WHAT IS NEEDED
Search the data for "bounded" and copy every matching line.

::::::::

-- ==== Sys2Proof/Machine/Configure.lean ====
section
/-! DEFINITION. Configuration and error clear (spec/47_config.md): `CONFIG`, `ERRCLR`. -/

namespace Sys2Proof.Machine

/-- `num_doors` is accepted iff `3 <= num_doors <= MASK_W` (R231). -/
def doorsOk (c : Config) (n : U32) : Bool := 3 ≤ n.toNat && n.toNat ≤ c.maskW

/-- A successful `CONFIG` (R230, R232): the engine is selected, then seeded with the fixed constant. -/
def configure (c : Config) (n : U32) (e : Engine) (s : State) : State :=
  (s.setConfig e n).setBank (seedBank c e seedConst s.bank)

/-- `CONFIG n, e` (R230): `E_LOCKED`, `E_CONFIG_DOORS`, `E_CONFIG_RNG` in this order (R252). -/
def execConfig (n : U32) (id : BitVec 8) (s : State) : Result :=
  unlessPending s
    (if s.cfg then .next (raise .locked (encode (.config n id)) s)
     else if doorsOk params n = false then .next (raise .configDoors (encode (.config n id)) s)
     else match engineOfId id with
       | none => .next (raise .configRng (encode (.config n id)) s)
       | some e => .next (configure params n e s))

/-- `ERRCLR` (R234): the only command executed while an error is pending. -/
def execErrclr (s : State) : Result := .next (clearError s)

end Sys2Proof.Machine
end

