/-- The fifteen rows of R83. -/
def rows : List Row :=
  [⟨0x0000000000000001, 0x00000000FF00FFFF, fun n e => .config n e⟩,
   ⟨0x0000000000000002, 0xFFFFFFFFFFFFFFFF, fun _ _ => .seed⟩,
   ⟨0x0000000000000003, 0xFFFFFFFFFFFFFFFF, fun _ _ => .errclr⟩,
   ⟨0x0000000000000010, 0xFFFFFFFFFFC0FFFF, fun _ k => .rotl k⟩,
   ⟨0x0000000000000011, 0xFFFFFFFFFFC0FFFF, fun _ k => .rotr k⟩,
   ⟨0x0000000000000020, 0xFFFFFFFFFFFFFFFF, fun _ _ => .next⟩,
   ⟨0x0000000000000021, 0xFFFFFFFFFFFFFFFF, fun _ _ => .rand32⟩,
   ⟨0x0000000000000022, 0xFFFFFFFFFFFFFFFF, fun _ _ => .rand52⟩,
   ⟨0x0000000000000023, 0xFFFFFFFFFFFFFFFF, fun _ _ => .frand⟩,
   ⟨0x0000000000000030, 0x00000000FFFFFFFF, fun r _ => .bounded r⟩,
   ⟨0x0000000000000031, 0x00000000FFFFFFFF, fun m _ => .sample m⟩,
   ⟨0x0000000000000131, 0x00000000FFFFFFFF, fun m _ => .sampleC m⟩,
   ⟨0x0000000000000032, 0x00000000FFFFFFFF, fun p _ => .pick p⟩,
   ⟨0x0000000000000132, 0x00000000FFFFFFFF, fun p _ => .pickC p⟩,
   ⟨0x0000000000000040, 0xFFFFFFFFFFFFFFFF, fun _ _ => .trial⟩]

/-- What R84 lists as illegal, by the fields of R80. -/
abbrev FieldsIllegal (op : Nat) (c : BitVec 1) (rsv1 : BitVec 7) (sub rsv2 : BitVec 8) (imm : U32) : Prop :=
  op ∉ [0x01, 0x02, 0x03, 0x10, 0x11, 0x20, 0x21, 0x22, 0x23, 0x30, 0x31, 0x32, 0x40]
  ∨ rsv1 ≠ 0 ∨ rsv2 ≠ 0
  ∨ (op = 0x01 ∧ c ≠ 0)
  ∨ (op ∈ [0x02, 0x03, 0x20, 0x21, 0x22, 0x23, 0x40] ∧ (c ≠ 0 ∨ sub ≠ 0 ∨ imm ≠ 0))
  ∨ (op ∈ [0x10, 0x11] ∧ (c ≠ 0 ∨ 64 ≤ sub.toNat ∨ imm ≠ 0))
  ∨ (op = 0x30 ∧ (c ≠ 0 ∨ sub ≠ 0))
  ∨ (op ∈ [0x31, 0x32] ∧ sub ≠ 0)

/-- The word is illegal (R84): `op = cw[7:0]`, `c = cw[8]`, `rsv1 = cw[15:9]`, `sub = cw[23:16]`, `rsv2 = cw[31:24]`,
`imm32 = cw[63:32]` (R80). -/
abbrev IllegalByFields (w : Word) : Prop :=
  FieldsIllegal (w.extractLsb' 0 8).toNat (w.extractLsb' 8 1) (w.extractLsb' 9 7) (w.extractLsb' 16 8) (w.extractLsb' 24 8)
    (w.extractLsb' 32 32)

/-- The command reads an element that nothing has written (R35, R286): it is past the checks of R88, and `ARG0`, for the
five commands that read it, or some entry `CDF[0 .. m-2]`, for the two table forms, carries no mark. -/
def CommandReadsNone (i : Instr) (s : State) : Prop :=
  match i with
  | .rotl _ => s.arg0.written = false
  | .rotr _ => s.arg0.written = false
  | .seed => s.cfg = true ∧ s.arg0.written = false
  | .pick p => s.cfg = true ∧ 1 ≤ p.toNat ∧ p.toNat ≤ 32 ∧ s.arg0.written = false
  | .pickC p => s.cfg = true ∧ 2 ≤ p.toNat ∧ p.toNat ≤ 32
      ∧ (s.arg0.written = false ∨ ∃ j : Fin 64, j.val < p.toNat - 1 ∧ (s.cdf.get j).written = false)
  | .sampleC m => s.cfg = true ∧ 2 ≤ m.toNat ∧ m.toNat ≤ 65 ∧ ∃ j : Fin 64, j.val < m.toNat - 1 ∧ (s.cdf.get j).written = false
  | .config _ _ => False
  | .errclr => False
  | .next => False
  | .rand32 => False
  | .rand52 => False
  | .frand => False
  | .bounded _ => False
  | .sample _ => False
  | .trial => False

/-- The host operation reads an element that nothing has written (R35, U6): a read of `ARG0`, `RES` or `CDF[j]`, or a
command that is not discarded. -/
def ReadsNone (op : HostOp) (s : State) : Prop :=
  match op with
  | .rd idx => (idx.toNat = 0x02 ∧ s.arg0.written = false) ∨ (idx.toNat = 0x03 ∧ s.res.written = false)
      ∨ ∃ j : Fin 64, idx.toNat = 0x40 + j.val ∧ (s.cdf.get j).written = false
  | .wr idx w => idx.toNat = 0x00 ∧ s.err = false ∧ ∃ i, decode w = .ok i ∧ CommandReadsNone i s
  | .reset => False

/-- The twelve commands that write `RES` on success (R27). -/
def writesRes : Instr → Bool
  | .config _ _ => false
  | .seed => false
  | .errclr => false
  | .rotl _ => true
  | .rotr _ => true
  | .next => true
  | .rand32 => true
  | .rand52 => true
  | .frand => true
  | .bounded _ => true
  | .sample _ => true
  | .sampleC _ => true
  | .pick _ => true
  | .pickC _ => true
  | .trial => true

::::::::

EXERCISE ANSWER
   ⟨0x0000000000000030, 0x00000000FFFFFFFF, fun r _ => .bounded r⟩,
  | .bounded _ => False
  | .bounded _ => true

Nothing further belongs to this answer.